Repository: kudu
Updated Branches:
refs/heads/master 0c3f82db1 -> b2fc399f6
[catalog manager] fixed deadlock on catalog shutdown
Fixed deadlock on system catalog manager shutdown in case of
multi-master Kudu cluster. Prior to the fix, the leader master often
hung in its 'elected-as-a-leader' callback while trying to write into
the system table. It was awaiting for completion of the system table
operations, but those were retried indefinitely since the system catalog
table's Raft quorum was not available (other masters were shutdown).
Prior to the fix, the deadlock happened pretty often while running
the master_MasterReplicationTest.TestCycleThroughAllMasters scenario in
master_replication-itest (DEBUG build). This bug manifested itself
in other tests where multi-master Kudu mini-cluster is used. After the
fix, the success rate became 1024 of 1024.
The mechanics behind the deadlock are as follows:
* The majority of the system table's peers go down
(e.g. all non-leader masters shut down).
* The ElectedAsLeaderCb task issues an operation to the system table
(e.g. write newly generated TSK).
* The code below calls Shutdown() on the leader election pool. That
call does not return because the underlying Raft indefinitely
retries to get the response for the submitted operations.
The problem manifested itself the following way: after outputting
something like:
I0224 18:25:16.760793 1964126208 raft_consensus.cc:1569] T
00000000000000000000000000000000 P bd5cf976e19f4843b81cd02f14c6c87a
[term 1 FOLLOWER]: Raft consensus shutting down.
I0224 18:25:16.760815 1964126208 raft_consensus.cc:1585] T
00000000000000000000000000000000 P bd5cf976e19f4843b81cd02f14c6c87a
[term 1 FOLLOWER]: Raft consensus is shut down!
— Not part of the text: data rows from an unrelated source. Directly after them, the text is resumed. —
theorem queue_startQueue (s : State) (q v : Nat) :
    Tab.get ({} : LQueue) (s.startQueue q v).queues q =
      { Tab.get ({} : LQueue) s.queues q with expect := none, headAt := none, bypass := 0, status := [], done := [] } := by
  rw [State.startQueue, dropHistory_queues, startRegs_queues, Tab.get_put_same]

theorem agentDoes_starts_queue {s : State} {a q v : Nat} (hq : q < 64) (hv : v < 2 ^ 64) (hw : MayWrite s a (lqReg q 1))
    (hen : lqEn s q = false) (hv1 : v / 2 ^ 63 = 1)
    (hp : partPriv s (bits v 48 6) = 0 ∨ (partPriv s (bits v 48 6) = 1 ∧ a ≠ 0) ∨ (partPriv s (bits v 48 6) = 2 ∧ a = 1)) :
    s.agentDoes a (lqReg q 1) v = (s.seen (s.regTake (s.agent a) (lqReg q 1)).srSeen).startQueue q v := by
  have hoff : ¬ rbits (pkg s (lqReg q 1)) 63 1 = 1 := by rw [(lqEn_eq_false_iff s q).1 hen]; decide
  rw [agentDoes_lqCfg hq hv hw (fun _ _ h2 => by omega)]
  refine writeLqCfg_enables hoff (by rw [bits_top hv, hv1]) fun ⟨hhost, hpriv⟩ => ?_
  have ha : a = 0 := by simpa using hhost
  have hpriv : partPriv s (bits v 48 6) ≠ 0 := hpriv
  omega

/-! ### LQ_TAIL -/

theorem agentDoes_lqTail {s : State} {a q v : Nat} (hq : q < 64) (hv : v < 2 ^ 64) (hw : MayWrite s a (lqReg q 2)) :
    s.agentDoes a (lqReg q 2) v = (s.seen (s.regTake (s.agent a) (lqReg q 2)).srSeen).writeLqTail q v :=
  (agentDoes_lqReg hq hv (by decide) hw (by rw [regNeed_lqTail hq]; exact one_le_agent_priv s a)).trans (writeLq_tail hq _ _ _)

/-- Counting an event changes counters alone. -/
theorem countAt_eq_sr (s : State) (part : Nat) (copies : List Nat) (ev amt : Nat) :
    countAt s part copies ev amt = { s with sr := (countAt s part copies ev amt).sr } := by
  have hkeep : ({ countAt s part copies ev amt with sr := [] } : State) = { s with sr := [] } :=
    foldl_keeps (fun s => ({ s with sr := [] } : State)) _ (fun s e => by dsimp only; split <;> rfl) _ _
  exact congrArg (fun t : State => { t with sr := (countAt s part copies ev amt).sr }) hkeep

theorem pkg_countAt_lqReg (s : State) (part : Nat) (copies : List Nat) (ev amt : Nat) {q j : Nat} (hq : q < 64) (hj : j < 4) :
    pkg (countAt s part copies ev amt) (lqReg q j) = pkg s (lqReg q j) := by
  have hreg := lqReg_range hq hj
  refine foldl_keeps (fun s => pkg s (lqReg q j)) _ (fun s e => ?_) _ _
  dsimp only
  split
  · next hc =>
    simp only [Bool.and_eq_true, decide_eq_true_eq] at hc
    exact srGet_srSet_other _ _ _ _ _ _ (by omega)
  · rfl

/-- The queue's head waits from now on, where there is one that did not. -/
theorem stampHead_fresh {s : State} {q : Nat} (hen : lqEn s q = true) (hres : (Tab.get ({} : LQueue) s.queues q).resume = [])
    (hhead : (Tab.get ({} : LQueue) s.queues q).headAt = none) (htail : lqTail s q ≠ lqTaken s q) :
    (Tab.get ({} : LQueue) (s.stampHead q).queues q).headAt = some s.now := by
  simp [State.stampHead, hen, hres, hhead, htail]

theorem stampHead_eq_queues (s : State) (q : Nat) : s.stampHead q = { s with queues := (s.stampHead q).queues } := by
  unfold State.stampHead
  extract_lets l is at_
  split <;> rfl

@[simp] theorem pkg_stampHead (s : State) (q n : Nat) : pkg (s.stampHead q) n = pkg s n := by
  rw [stampHead_eq_queues]; rfl

/-- A TAIL that overruns the ring is refused. -/
theorem lqTail_overrun {s : State} {q v : Nat} (hq : q < 64) (h : lqEnt s q + 1 < (v % 2 ^ 32 + 2 ^ 32 - lqDone s q) % 2 ^ 32) :
    s.writeLqTail q v = { s with sr := (s.writeLqTail q v).sr } ∧ lqTail (s.writeLqTail q v) q = lqTail s q := by
  have hw : s.writeLqTail q v = countAt s (lqPart s q) [0] 9 1 := by
    unfold State.writeLqTail
    dsimp only
    rw [if_pos (by simpa [bits] using h)]
  rw [hw]
  exact ⟨countAt_eq_sr _ _ _ _ _, by rw [lqTail, pkg_countAt_lqReg _ _ _ _ _ hq (by decide), lqTail]⟩

theorem lqReg_others {s u : State} {q v : Nat} (hu : ∀ n, pkg u n = pkg (srSet s 0 (lqReg q 2) (BitVec.ofNat 64 v)) n) (hv : v < 2 ^ 32) :
    lqTail u q = v ∧ ∀ n, n ≠ lqReg q 2 → pkg u n = pkg s n := by
  refine ⟨?_, fun n hn => by rw [hu, pkg_srSet_other _ _ _ _ hn]⟩
  rw [lqTail, hu, pkg_srSet_same, rbits_ofNat (by omega), bits_low, Nat.mod_eq_of_lt hv]

/-- A TAIL within the ring is taken; the head of an enabled queue waits from now on, where there was none. -/
theorem lqTail_accepted {s : State} {q v : Nat} (h : (v % 2 ^ 32 + 2 ^ 32 - lqDone s q) % 2 ^ 32 ≤ lqEnt s q + 1) :
    let u := s.writeLqTail q v
    let l := Tab.get ({} : LQueue) s.queues q
    u = { s with sr := u.sr, queues := u.queues } ∧ lqTail u q = v % 2 ^ 32 ∧ (∀ n, n ≠ lqReg q 2 → pkg u n = pkg s n)
      ∧ (lqEn s q = true → l.resume = [] → l.headAt = none → v % 2 ^ 32 ≠ lqTaken s q →
        (Tab.get ({} : LQueue) u.queues q).headAt = some s.now) := by
  have hlt : v % 2 ^ 32 < 2 ^ 32 := Nat.mod_lt _ (by decide)
  have hbits : bits v 0 32 = v % 2 ^ 32 := by rw [bits_low]
  intro u l
  by_cases hen : lqEn s q = true
  · have hu : u = (srSet s 0 (lqReg q 2) (BitVec.ofNat 64 (v % 2 ^ 32))).stampHead q := by
      unfold u State.writeLqTail
      dsimp only
      rw [hbits, if_neg (by omega), if_pos hen, State.setTail, Nat.mod_mod]
    obtain ⟨htail, hothers⟩ := lqReg_others (s := s) (u := u) (q := q) (fun n => by rw [hu, pkg_stampHead]) hlt
    refine ⟨?_, htail, hothers, fun _ hres hhead hne => ?_⟩
    · rw [hu, stampHead_eq_queues]; rfl
    · rw [hu]
      obtain ⟨htail', hothers'⟩ := lqReg_others (s := s) (q := q) (fun n => rfl) hlt
      refine stampHead_fresh ?_ hres hhead ?_
      · rw [lqEn, hothers' _ (by unfold lqReg; omega)]; exact hen
      · rw [htail', lqTaken, hothers' _ (by unfold lqReg; omega)]; exact hne
  · have hu : u = srSet s 0 (lqReg q 2) (BitVec.ofNat 64 (v % 2 ^ 32)) := by
      unfold u State.writeLqTail
      dsimp only
      rw [hbits, if_neg (by omega), if_neg hen]
    obtain ⟨htail, hothers⟩ := lqReg_others (s := s) (u := u) (q := q) (fun n => by rw [hu]) hlt
    exact ⟨by rw [hu]; rfl, htail, hothers, fun h => absurd h hen⟩

/-! ### LQ_CFG_WRITE and LQ_TAIL_WRITE (R291) -/

theorem lqEnt_seen (s : State) (x : Tab (Nat × Nat)) (q : Nat) : lqEnt (s.seen x) q = lqEnt s q := rfl
theorem lqDone_seen (s : State) (x : Tab (Nat × Nat)) (q : Nat) : lqDone (s.seen x) q = lqDone s q := rfl

theorem exec_lqCfgWrite {q : Nat} (hq : q < 64) (a v : Nat) (s : State) :
    exec (.lqCfgWrite a q v) s = .next (s.agentDoes a (lqReg q 1) v) := if_pos hq

theorem exec_lqTailWrite {q : Nat} (hq : q < 64) (a v : Nat) (s : State) :
    exec (.lqTailWrite a q v) s = .next (s.agentDoes a (lqReg q 2) v) := if_pos hq

theorem exec_lqCfgWrite_of_not_mayWrite {s : State} {a q v : Nat} (hv : v < 2 ^ 64) (h : 64 ≤ q ∨ ¬ MayWrite s a (lqReg q 1)) :
    exec (.lqCfgWrite a q v) s = .next s := by
  by_cases hq : q < 64
  · rw [exec_lqCfgWrite hq, agentDoes_of_not_mayWrite (lqReg_lt hq (by decide)) hv (h.resolve_left (Nat.not_le.2 hq))]
  · exact if_neg hq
I0224 18:25:16.773479 1964126208 master.cc:214] [email protected]:11011
shutdown complete.
I0224 18:25:16.774673 1964126208 master.cc:210] [email protected]:11012
shutting down...
the test continued to run indefinitely, spitting messages like:
W0224 18:25:21.246805 62234624 consensus_peers.cc:357] T
00000000000000000000000000000000 P 51eb32e67c014327b965ae3e6f4993e1 ->
Peer 14cb97657cb4407fab1ce3e097d7a71b (127.0.0.1:11010): Couldn't send
request to peer 14cb97657cb4407fab1ce3e097d7a71b for tablet
00000000000000000000000000000000. Status: Network error: Client
connection negotiation failed: client connection to 127.0.0.1:11010:
connect: Connection refused (error 61). Retrying in the next heartbeat
period. Already tried 14 times.
Change-Id: I10ad66fe33d4696adf2a02a09e2790afa8869583
Reviewed-on: http://gerrit.cloudera.org:8080/6134
Tested-by: Kudu Jenkins
Reviewed-by: Mike Percy <[email protected]>
Reviewed-by: David Ribeiro Alves <[email protected]>
Project: http://git-wip-us.apache.org/repos/asf/kudu/repo
Commit: http://git-wip-us.apache.org/repos/asf/kudu/commit/b2fc399f
Tree: http://git-wip-us.apache.org/repos/asf/kudu/tree/b2fc399f
Diff: http://git-wip-us.apache.org/repos/asf/kudu/diff/b2fc399f
Branch: refs/heads/master
Commit: b2fc399f65411c537194aee68018178938bab855
Parents: 0c3f82d
Author: Alexey Serbin <[email protected]>
Authored: Fri Feb 24 18:20:18 2017 -0800
Committer: Alexey Serbin <[email protected]>
Committed: Tue Feb 28 01:43:09 2017 +0000
----------------------------------------------------------------------
src/kudu/master/catalog_manager.cc | 44 +++++++++++++++++++++++++--------
1 file changed, 34 insertions(+), 10 deletions(-)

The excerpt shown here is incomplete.